-- ==== Sys2Proof/Machine/Power.lean ====
section
/-! DEFINITION. Power, resets and their reach, the PCIe endpoint's resets and power states, and the end of the checks of an image (R352, R361, R363 to R368, R379, R380, R410 to R420). -/

namespace Sys2Proof.Machine

/-! ### Reset (R413 to R416) -/

/-- What every reset leaves (R415, R416): OTP, Magazine and QSPI contents are kept, and with them what is no part of the
device: elapsed time, the host's buffers and the waiting commands. `CANARY` holds its level (R417). [DESIGN CHOICE, log 9] -/
def coldReset (cause : Nat) (s : State) : State :=
  { State.reset with
    clk := { ({} : ClockSt) with ticks := s.clk.ticks, freeCtr := s.clk.freeCtr + 1 }
    -- the entropy source seeds the LFSRs anew (R269)
    shaft := { ({} : ShaftSt) with
      groups := (List.range 3).foldl (fun m k => sput {} m k { lfsr := (s.clk.freeCtr + 1, 0) }) [] }
    otp := s.otp
    dial := { ({} : DialSt) with since := s.clk.ticks }
    cry := { ({} : CryptoSt) with mag := s.cry.mag }
    flash := s.flash
    haul := { ({} : HaulSt) with snap := { ({} : SnapSt) with halves := s.haul.snap.halves } }
    fault := { ({} : FaultSt) with canaryLevel := s.fault.canaryLevel, heartbeatTick := s.clk.ticks, oscFrom := s.clk.ticks }
    power := { ({} : PowerSt) with
      phase := .inReset, cause := cause, resetPinLow := s.power.resetPinLow, railsLow := s.power.railsLow
      keyPriv := s.power.keyPriv }
    pending := s.pending }

/-- Registers of the PCIe endpoint in the register file: the MSI-X tables (R364, R366). -/
def isEndpointReg (a : Nat) : Bool := decide (0x03F00000 ≤ a ∧ a < 0x03F08000) || decide (0x100000000 ≤ a)

/-- A configuration reset (R415): every block except the PCIe endpoint; KEY_PRIV, the orbit cache, the fault log and its
sequence are kept. `load` is what SURVEY_LOAD leaves for the boot (R361). [DESIGN CHOICE, log 9] [DESIGN CHOICE, log 24] -/
def configReset (cause : Nat) (load : Option HostLoad) (s : State) : State :=
  let u := coldReset cause s
  { u with
    dayl := { u.dayl with orbit := s.dayl.orbit }
    fault := { u.fault with log := s.fault.log, seq := s.fault.seq }
    -- every status is 0, so no vector's summary is left to wait for (R368)
    pcie := { s.pcie with vecs := smap {} (fun m => { m with pending := false }) s.pcie.vecs }
    hostLoad := load
    rf := (skeep isEndpointReg s.rf).foldl (fun m e => sput 0 m e.1 e.2)
      (sput 0 [] 0x20 (setBits 15 8 (rfField s 0x20 15 8) 0)) }

/-- The erasure of a life-cycle change (R298, R420). -/
def lifecycleErase (s : State) : State :=
  let u := eraseSessions { s with
    otp := { s.otp with erasePending := false }
    cry := { s.cry with mag := [], lanes := smap {} (fun l => { l with drbg := 0 }) s.cry.lanes } }
  irqRaise 0 1 (irqRaise 13 0 u)

/-- The endpoint leaves reset: configuration retry for 100 ms (R364). -/
def endpointUp (s : State) : State :=
  { s with pcie := { ({} : PcieSt) with inReset := false, retryEndTick := s.clk.ticks + 100 * ticksPerMs } }

/-- The device leaves reset (R419): straps, KEY_PRIV on a RESET_N edge, and an interrupted erasure (R374, R420). The
marker of a configuration reset is the first record after it (R389). [DESIGN CHOICE, log 25] -/
def leaveReset (pin : Bool) (bootSrc : Nat) (addr4 flash64 : Bool) (s : State) : State :=
  let config := s.power.cause == 2 || s.power.cause == 3
  let u := { s with
    power := { s.power with
      phase := .running, resetPinLow := false, railsLow := [], bootSrc := bootSrc, addr4 := addr4
      flash64 := flash64, releaseTick := s.clk.ticks, keyPriv := s.power.keyPriv || pin
      lcResumed := s.otp.erasePending }
    dial := { s.dial with since := s.clk.ticks }
    fault := { s.fault with heartbeatTick := s.clk.ticks } }
  let v := if config then u else endpointUp u
  let w := if s.otp.erasePending then lifecycleErase v else v
  canaryUpdate (if config then faultEvent 1 3 0 w else w)

/-- POWER_ON (R412, R413): from no power, the power-on reset holds; RESET_N is low (R413). -/
def execPowerOn (s : State) : Res :=
  if s.power.phase = .off then
    let u := coldReset 0 s
    .next { u with
      power := { u.power with resetPinLow := true, railsLow := [], keyPriv := false }
      fault := { u.fault with canaryLevel := false } }
  else .next s

/-- BROWN_OUT (R413): rail `rail` falls below its reset threshold. KEY_PRIV is cleared. -/
def execBrownOut (rail : Fin 7) (s : State) : Res :=
  if s.power.phase = .off then .next s
  else
    let u := coldReset 4 s
    let low := if s.power.railsLow.contains (304 + rail.val) then s.power.railsLow
      else (304 + rail.val) :: s.power.railsLow
    .next { u with power := { u.power with railsLow := low, keyPriv := false } }

/-- POWER_DOWN (R414): what is not non-volatile is lost. -/
def execPowerDown (s : State) : Res :=
  if s.power.phase = .off then .next s
  else
    let u := coldReset 0 s
    .next { u with
      power := { u.power with phase := .off, resetPinLow := true, railsLow := [], keyPriv := false }
      fault := { u.fault with canaryLevel := false } }

/-- RESET_N_ASSERT (R415). -/
def execResetNAssert (s : State) : Res :=
  if s.power.phase = .off ∨ s.power.resetPinLow then .next s
  else
    let u := coldReset 1 s
    .next { u with power := { u.power with resetPinLow := true } }

/-- RESET_RELEASE (R413, R419): a rising edge of RESET_N (`pin`) or the end of an internal reset. The device is released
once neither holds it. [DESIGN CHOICE, log 25] -/
def execResetRelease (pin : Bool) (bootSrc : Fin 4) (addr4 flash64 : Bool) (s : State) : Res :=
  if s.power.phase ≠ .inReset then .next s
  else if pin then
    (if s.power.resetPinLow = false then .next s
     else if s.power.railsLow.isEmpty then .next (leaveReset true bootSrc addr4 flash64 s)
     else .next { s with power := { s.power with resetPinLow := false } })
  else
    (if s.power.resetPinLow then .next { s with power := { s.power with railsLow := [] } }
     else .next (leaveReset false bootSrc addr4 flash64 s))

/-- BOOT_SELFTEST_DONE (R359, R114): `pass` of the self-test, and the Dial channels whose OTP CRC fails (OTP_FAIL). The mailboxes
accept commands from now on (R418), and the read of an image begins where the strap or SURVEY_LOAD gives one. [DESIGN CHOICE, log 13] -/
def execBootSelftestDone (pass : Bool) (dialBad : List Nat) (s : State) : Res :=
  if s.power.phase ≠ .running ∨ s.power.selftestDone then .next s
  else
    let u := { s with
      power := { s.power with selftestDone := true, selftestFailed := !pass, entropySeeded := true }
      otp := { s.otp with dialBad := dialBad } }
    let w := if pass then u else faultEvent 2 1 0 u
    let v := if dialBad.isEmpty then w else irqRaise 4 5 w
    if s.power.bootSrc = 3 then .next (faultEvent 1 2 0 v)
    else if s.hostLoad.isSome ∨ s.power.bootSrc = 0 ∨ s.power.bootSrc = 2 then
      .next (survMod (fun x => { x with state := 1 }) v)
    else .next v

/-- SPI_ACCESS_START (R418). -/
def execSpiAccessStart (s : State) : Res :=
  if s.power.phase = .running ∧ s.spi.access = false then
    let u := elapseTo (s.power.releaseTick + 10 * ticksPerMs) s
    .next { u with spi := { u.spi with access := true } }
  else .next s

/-! ### The end of the checks (R352, R359, R361) -/

/-- The PATCH record of an image comes into force, before any other section (R358, R359): the redirections, and the code in the
patch area. -/
def applyPatch (i : Image) (s : State) : State :=
  i.records.foldl (fun t r => match r.payload with
    | .patchP p => survMod (fun v => { v with patchVersion := p.version, patchEntries := p.entries, patchArea := p.code }) t
    | _ => t) s

/-- An accepted image goes on to what it is for. -/
def acceptImage (c : CheckSt) (s : State) : State :=
  let held := survMod (fun v => { v with check := some { c with accepted := true } }) s
  match c.purpose with
  | .boot _ => applyPatch c.image (survMod (fun v => { v with state := 2, booted := some c.image }) held)
  | .load false =>
    let a := ((s.mbx.running.map (·.args)).getD [])
    configReset 3 (some {
      addr := (a[0]?).getD 0 + 2 ^ 32 * (a[1]?).getD 0, len := c.len, digest := digestOf c.image }) s
  | .load true =>
    let k := writeSlot s
    let u := { held with
      flash := sput {} held.flash k {}
      surv := { held.surv with check := some { c with accepted := true, slot := k } } }
    if k = s.surv.src then survMod (fun v => { v with logOwnerChanged := true }) u else u
  | .amend _ => held

/-- IMAGE_CHECKS_DONE (R352): the checks end in acceptance or in a refusal cause, once every verification that they need
has ended. -/
def execImageChecksDone (s : State) : Res :=
  match s.surv.check with
  | none => .next s
  | some c =>
    let open' := (earlyCause s c).isNone && !sigFailed c && (nextSigner c).isSome
    if c.accepted || open' || s.cry.pkBusy != 0 then .next s
    else
      let k := checkCause s c
      .next (if k = 0 then acceptImage c s
        else match c.purpose with
          | .boot slot => refuseBoot slot k s
          | _ => refuseImage k s)

/-! ### The PCIe endpoint (R364, R365, R368, R379, R380) -/

/-- Messages that waited for the endpoint go out (R368, R380). -/
def flushVectors (s : State) : State :=
  if canSend s then
    s.pcie.vecs.foldl (fun t e => if e.2.pending && !vectorMasked t e.1 then msixSend e.1 t else t) s
  else s

/-- A reset of the endpoint only (R415). -/
def endpointReset (s : State) : State :=
  let u := endpointUp { s with rf := skeep (fun a => !isEndpointReg a) s.rf }
  rfBump 0x20 15 8 1 u

/-- PERST (R415): `PERST_N` or a PCIe hot reset. The endpoint is up while the device runs, and through a configuration reset. -/
def execPerst (s : State) : Res :=
  .next (if s.power.phase = .running ∨ s.pcie.inReset = false then endpointReset s else s)

/-- CONFIG_RETRY_END (R364). -/
def execConfigRetryEnd (s : State) : Res :=
  if s.pcie.cfgRetry && !s.pcie.inReset then
    let u := elapseTo s.pcie.retryEndTick s
    .next { u with pcie := { u.pcie with cfgRetry := false } }
  else .next s

/-- The host's own exit satisfies a request that is pending and not yet sent: vector 0's message is left to go out on the
restored link (R380). -/
def wakeSatisfied (s : State) : State :=
  if s.pcie.wakePending then
    { s with pcie := { s.pcie with
      wakePending := false, vecs := smod {} s.pcie.vecs 0 fun m => { m with pending := true } } }
  else s

/-- POWER_STATE_CHANGE (R379, R380): the host moves PF0 to D3hot or D0, by a configuration write, which gets retry status
while R364 says so. The change to D0 satisfies a pending wake request, and the messages that waited are sent. -/
def execPowerStateChange (d3hot : Bool) (s : State) : Res :=
  if s.pcie.inReset ∨ s.pcie.cfgRetry then .next s
  else if d3hot then .next { s with pcie := { s.pcie with d3hot := true } }
  else
    let u := if s.pcie.d3hot then wakeSatisfied s else s
    .next (flushVectors { u with pcie := { u.pcie with d3hot := false, linkL1 := false } })

/-- LINK_L1_ENTRY (R380). -/
def execLinkL1Entry (s : State) : Res :=
  .next (if s.pcie.inReset then s else { s with pcie := { s.pcie with linkL1 := true } })

/-- LINK_L1_EXIT (R380): the host's exit satisfies a pending request. -/
def execLinkL1Exit (s : State) : Res :=
  let u := if s.pcie.d3hot then s else wakeSatisfied s
  .next (flushVectors { u with pcie := { u.pcie with linkL1 := false, wakePending := false } })

/-- The PME message of a wake request in D3hot goes out (R380). [PRESUMED, log 19] -/
def pmeSend (s : State) : State :=
  if s.pcie.wakePending && s.pcie.d3hot && !s.pcie.inReset then
    { s with pcie := { s.pcie with wakePending := false, pmeSent := s.pcie.pmeSent + 1 } }
  else s

/-- What the device does on its own while no command waits: one tick passes, and a pending PME message is sent. [DESIGN CHOICE, log 2] -/
def idleTick (s : State) : State := pmeSend (elapse 1 s)

/-- MSIX_UNMASK (R368): vector `vec` sends its message only if its pending bit is still set. -/
def execMsixUnmask (vec : Nat) (s : State) : Res :=
  let u := rfSet (vectorCtl vec) (setBits 0 0 0 (rfGet s (vectorCtl vec))) s
  .next (if 128 ≤ vec ∨ s.pcie.inReset = true then s
    else if (sget {} s.pcie.vecs vec).pending then msixSend vec u else u)

/-- Base address of a mailbox set. -/
def mbxBase (src : MbxSrc) : Nat := match src with
  | .pf => 0x200
  | .spi => 0x300

/-- Base address of a VF's mailbox set, in its seam's window. -/
def vfMbxBase (v : Nat) : Nat := seamBase v + 0x2000

/-- Clears the registers of a mailbox set. -/
def clearSet (b : Nat) (s : State) : State := { s with rf := skeep (fun a => decide (a < b ∨ b + 0x90 ≤ a)) s.rf }

/-- PF_FLR (R365). -/
def execPfFlr (s : State) : Res :=
  if s.pcie.inReset then .next s
  else
    let u := clearSet 0x200 { s with
      rf := skeep (fun a => decide (a < 0x03F00000 ∨ 0x03F08000 ≤ a)) s.rf
      mbx := { s.mbx with
        pf := {}
        running := s.mbx.running.map fun r => if r.src = .pf then { r with discard := true } else r }
      pcie := { s.pcie with busMaster := false, vecs := skeep (fun v => decide (64 ≤ v)) s.pcie.vecs } }
    .next ((List.range 96).foldl (fun t i => irqWriteEnable i 0 t) u)

/-- VF_FLR (R365). -/
def execVfFlr (v : SeamNo) (s : State) : Res :=
  if s.pcie.inReset then .next s
  else
    let lo := vectorCtl (64 + 4 * v.val) - 12
    let u := clearSet (vfMbxBase v) { s with
      rf := skeep (fun a => decide (a < lo ∨ lo + 64 ≤ a)) s.rf
      mbx := { s.mbx with vf := sput {} s.mbx.vf v {} }
      pcie := { s.pcie with vecs := skeep (fun k => decide (k < 64 + 4 * v.val ∨ 68 + 4 * v.val ≤ k)) s.pcie.vecs } }
    .next (irqWriteEnable (96 + v) 0 u)

end Sys2Proof.Machine
end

» Activity:
Which lines of the records above hold the word "purpose"? Copy each of them.

» Written response:
  match c.purpose with
        else match c.purpose with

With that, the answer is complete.